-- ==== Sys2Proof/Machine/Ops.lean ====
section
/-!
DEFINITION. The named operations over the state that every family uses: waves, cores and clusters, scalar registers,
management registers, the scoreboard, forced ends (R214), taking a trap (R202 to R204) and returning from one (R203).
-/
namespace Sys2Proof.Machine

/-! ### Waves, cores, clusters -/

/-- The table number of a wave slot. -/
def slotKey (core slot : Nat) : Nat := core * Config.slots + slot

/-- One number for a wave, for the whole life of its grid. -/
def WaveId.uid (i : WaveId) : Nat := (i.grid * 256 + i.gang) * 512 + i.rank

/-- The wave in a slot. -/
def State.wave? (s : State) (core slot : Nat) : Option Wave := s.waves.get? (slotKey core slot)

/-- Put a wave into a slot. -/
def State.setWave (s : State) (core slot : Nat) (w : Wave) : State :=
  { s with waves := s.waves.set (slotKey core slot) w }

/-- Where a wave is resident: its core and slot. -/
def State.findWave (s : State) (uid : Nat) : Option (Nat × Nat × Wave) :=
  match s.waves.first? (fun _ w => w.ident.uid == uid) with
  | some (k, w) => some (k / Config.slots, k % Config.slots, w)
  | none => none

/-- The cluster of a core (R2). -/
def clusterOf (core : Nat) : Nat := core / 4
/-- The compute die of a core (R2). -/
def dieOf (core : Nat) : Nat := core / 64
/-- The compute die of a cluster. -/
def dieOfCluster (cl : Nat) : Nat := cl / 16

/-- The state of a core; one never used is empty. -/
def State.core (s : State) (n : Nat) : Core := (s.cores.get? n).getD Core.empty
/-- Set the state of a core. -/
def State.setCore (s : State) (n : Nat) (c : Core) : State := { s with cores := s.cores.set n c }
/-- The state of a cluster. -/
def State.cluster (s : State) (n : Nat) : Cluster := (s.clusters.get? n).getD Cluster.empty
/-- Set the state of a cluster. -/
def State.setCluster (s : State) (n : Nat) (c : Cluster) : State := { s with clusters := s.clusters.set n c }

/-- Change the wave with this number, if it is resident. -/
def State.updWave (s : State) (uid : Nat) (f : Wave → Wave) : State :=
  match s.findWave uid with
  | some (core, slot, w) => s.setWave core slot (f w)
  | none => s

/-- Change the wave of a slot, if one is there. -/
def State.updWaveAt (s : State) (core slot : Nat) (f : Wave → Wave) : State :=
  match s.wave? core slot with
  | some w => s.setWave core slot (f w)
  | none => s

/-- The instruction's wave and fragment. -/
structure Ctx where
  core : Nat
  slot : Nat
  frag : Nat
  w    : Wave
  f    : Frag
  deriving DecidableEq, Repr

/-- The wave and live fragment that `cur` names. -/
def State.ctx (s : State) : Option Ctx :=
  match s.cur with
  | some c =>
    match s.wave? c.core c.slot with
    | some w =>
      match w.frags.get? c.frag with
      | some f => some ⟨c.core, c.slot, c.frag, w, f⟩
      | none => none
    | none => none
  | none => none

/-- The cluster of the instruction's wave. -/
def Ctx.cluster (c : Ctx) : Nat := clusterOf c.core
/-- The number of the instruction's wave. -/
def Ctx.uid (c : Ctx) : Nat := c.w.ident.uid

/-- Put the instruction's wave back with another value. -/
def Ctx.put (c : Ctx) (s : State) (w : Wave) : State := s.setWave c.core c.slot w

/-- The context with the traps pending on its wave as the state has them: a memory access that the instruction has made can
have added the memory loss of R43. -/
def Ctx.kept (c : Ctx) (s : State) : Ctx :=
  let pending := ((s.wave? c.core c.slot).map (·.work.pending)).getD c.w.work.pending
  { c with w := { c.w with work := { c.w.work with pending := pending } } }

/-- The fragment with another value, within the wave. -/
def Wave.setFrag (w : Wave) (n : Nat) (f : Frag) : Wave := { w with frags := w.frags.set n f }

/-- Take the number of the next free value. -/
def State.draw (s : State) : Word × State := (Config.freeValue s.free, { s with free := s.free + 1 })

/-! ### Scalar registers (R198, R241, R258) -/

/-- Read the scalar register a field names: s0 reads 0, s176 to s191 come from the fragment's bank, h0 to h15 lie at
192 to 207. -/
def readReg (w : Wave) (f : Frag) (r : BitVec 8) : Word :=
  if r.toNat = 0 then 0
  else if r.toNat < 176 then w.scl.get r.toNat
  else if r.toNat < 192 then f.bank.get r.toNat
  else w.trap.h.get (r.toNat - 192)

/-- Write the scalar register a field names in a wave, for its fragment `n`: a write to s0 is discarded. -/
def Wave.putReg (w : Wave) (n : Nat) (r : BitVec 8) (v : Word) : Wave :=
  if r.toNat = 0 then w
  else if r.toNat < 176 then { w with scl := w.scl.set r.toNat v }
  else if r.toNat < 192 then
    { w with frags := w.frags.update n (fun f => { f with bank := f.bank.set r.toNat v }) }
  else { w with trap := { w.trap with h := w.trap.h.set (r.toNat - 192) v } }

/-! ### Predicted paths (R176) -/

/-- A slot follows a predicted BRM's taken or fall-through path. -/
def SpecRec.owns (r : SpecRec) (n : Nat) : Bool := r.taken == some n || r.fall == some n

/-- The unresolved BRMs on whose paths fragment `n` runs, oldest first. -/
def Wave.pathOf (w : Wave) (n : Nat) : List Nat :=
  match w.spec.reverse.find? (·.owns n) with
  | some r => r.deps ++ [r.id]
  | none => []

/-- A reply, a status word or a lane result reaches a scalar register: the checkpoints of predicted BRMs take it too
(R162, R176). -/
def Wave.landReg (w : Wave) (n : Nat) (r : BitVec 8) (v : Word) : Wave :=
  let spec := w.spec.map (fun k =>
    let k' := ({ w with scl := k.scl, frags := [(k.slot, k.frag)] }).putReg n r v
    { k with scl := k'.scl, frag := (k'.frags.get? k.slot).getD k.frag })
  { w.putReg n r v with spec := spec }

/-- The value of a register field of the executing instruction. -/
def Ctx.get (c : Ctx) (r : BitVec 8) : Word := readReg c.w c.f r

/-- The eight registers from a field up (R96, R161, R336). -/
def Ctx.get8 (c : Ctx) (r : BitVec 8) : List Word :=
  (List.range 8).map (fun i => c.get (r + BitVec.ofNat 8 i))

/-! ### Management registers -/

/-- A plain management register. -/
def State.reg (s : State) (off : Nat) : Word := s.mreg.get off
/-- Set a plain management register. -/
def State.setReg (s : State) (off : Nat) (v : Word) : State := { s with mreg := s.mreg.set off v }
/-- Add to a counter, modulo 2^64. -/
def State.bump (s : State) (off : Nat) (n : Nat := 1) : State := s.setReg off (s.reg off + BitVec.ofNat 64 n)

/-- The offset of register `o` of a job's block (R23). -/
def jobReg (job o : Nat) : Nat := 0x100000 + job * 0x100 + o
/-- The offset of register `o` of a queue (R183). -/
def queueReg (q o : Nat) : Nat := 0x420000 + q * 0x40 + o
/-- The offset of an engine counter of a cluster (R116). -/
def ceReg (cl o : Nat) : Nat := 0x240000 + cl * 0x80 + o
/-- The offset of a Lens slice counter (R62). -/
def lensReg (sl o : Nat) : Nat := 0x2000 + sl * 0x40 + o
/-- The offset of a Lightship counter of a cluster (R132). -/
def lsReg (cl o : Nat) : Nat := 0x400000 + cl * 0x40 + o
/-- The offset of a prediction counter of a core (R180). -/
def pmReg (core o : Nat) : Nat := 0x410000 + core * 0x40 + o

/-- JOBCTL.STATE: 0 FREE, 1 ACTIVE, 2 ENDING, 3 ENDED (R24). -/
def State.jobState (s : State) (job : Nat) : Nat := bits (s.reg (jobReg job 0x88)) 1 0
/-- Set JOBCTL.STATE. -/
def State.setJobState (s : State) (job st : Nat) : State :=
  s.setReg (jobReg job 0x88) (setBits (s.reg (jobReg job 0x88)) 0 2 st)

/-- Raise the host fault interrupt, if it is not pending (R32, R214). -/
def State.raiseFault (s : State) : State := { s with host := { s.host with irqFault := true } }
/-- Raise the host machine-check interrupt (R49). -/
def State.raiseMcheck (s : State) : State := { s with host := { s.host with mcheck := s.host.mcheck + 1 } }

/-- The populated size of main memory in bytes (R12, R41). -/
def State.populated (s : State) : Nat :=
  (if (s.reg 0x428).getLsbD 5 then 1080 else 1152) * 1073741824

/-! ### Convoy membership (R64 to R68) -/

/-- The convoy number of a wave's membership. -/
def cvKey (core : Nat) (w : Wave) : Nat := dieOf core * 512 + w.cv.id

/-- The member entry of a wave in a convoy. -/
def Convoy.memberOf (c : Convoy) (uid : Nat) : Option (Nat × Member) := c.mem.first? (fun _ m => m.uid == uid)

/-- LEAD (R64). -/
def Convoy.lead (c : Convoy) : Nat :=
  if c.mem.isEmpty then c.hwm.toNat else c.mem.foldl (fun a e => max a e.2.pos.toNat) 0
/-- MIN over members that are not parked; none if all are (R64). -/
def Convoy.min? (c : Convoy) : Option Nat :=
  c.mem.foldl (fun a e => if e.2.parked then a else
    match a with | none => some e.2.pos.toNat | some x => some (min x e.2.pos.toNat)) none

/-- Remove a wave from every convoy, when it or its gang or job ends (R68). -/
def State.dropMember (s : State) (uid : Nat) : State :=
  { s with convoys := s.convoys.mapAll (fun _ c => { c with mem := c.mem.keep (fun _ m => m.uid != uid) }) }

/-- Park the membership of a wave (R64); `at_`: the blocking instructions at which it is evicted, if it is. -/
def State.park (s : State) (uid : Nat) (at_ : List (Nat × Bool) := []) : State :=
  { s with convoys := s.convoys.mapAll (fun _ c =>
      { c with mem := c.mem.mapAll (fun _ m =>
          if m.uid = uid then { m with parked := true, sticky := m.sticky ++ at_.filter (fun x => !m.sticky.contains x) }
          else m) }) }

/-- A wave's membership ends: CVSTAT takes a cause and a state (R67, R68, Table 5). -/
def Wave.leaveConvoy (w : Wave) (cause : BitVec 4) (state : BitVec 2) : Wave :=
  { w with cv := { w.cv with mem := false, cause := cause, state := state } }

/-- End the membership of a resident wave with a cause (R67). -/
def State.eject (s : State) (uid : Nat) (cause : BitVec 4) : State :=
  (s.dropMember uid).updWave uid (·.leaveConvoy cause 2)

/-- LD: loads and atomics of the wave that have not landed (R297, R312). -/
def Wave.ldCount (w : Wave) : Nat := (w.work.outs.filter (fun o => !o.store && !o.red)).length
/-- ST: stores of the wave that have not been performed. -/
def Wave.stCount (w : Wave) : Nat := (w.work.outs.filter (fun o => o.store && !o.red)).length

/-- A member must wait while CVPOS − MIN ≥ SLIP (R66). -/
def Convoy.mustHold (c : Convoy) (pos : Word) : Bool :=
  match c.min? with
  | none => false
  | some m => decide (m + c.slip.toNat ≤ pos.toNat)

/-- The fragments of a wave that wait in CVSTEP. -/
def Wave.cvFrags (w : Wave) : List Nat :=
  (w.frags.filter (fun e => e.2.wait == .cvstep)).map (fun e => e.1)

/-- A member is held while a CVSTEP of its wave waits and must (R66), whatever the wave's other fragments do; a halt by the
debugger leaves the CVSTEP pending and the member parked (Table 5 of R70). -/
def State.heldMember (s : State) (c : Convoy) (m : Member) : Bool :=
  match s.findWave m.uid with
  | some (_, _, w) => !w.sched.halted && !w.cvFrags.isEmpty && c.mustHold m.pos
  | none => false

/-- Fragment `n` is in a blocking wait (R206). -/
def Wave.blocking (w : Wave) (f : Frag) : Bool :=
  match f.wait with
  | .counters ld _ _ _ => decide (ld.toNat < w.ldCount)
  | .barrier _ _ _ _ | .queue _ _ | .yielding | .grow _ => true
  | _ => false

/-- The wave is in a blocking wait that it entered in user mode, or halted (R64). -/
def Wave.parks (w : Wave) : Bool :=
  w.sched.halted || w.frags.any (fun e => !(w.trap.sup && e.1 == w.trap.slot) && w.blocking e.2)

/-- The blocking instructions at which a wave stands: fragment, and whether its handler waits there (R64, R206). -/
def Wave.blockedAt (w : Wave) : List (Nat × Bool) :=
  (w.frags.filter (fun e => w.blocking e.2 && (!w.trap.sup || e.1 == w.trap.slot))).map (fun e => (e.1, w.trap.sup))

Task description -> Using the data above, print exactly the lines from the line that contains "s.setReg (jobReg job" through the line that contains "cause (R67). -/", with both included.

Exercise answer ->
  s.setReg (jobReg job 0x88) (setBits (s.reg (jobReg job 0x88)) 0 2 st)

/-- Raise the host fault interrupt, if it is not pending (R32, R214). -/
def State.raiseFault (s : State) : State := { s with host := { s.host with irqFault := true } }
/-- Raise the host machine-check interrupt (R49). -/
def State.raiseMcheck (s : State) : State := { s with host := { s.host with mcheck := s.host.mcheck + 1 } }

/-- The populated size of main memory in bytes (R12, R41). -/
def State.populated (s : State) : Nat :=
  (if (s.reg 0x428).getLsbD 5 then 1080 else 1152) * 1073741824

/-! ### Convoy membership (R64 to R68) -/

/-- The convoy number of a wave's membership. -/
def cvKey (core : Nat) (w : Wave) : Nat := dieOf core * 512 + w.cv.id

/-- The member entry of a wave in a convoy. -/
def Convoy.memberOf (c : Convoy) (uid : Nat) : Option (Nat × Member) := c.mem.first? (fun _ m => m.uid == uid)

/-- LEAD (R64). -/
def Convoy.lead (c : Convoy) : Nat :=
  if c.mem.isEmpty then c.hwm.toNat else c.mem.foldl (fun a e => max a e.2.pos.toNat) 0
/-- MIN over members that are not parked; none if all are (R64). -/
def Convoy.min? (c : Convoy) : Option Nat :=
  c.mem.foldl (fun a e => if e.2.parked then a else
    match a with | none => some e.2.pos.toNat | some x => some (min x e.2.pos.toNat)) none

/-- Remove a wave from every convoy, when it or its gang or job ends (R68). -/
def State.dropMember (s : State) (uid : Nat) : State :=
  { s with convoys := s.convoys.mapAll (fun _ c => { c with mem := c.mem.keep (fun _ m => m.uid != uid) }) }

/-- Park the membership of a wave (R64); `at_`: the blocking instructions at which it is evicted, if it is. -/
def State.park (s : State) (uid : Nat) (at_ : List (Nat × Bool) := []) : State :=
  { s with convoys := s.convoys.mapAll (fun _ c =>
      { c with mem := c.mem.mapAll (fun _ m =>
          if m.uid = uid then { m with parked := true, sticky := m.sticky ++ at_.filter (fun x => !m.sticky.contains x) }
          else m) }) }

/-- A wave's membership ends: CVSTAT takes a cause and a state (R67, R68, Table 5). -/
def Wave.leaveConvoy (w : Wave) (cause : BitVec 4) (state : BitVec 2) : Wave :=
  { w with cv := { w.cv with mem := false, cause := cause, state := state } }

/-- End the membership of a resident wave with a cause (R67). -/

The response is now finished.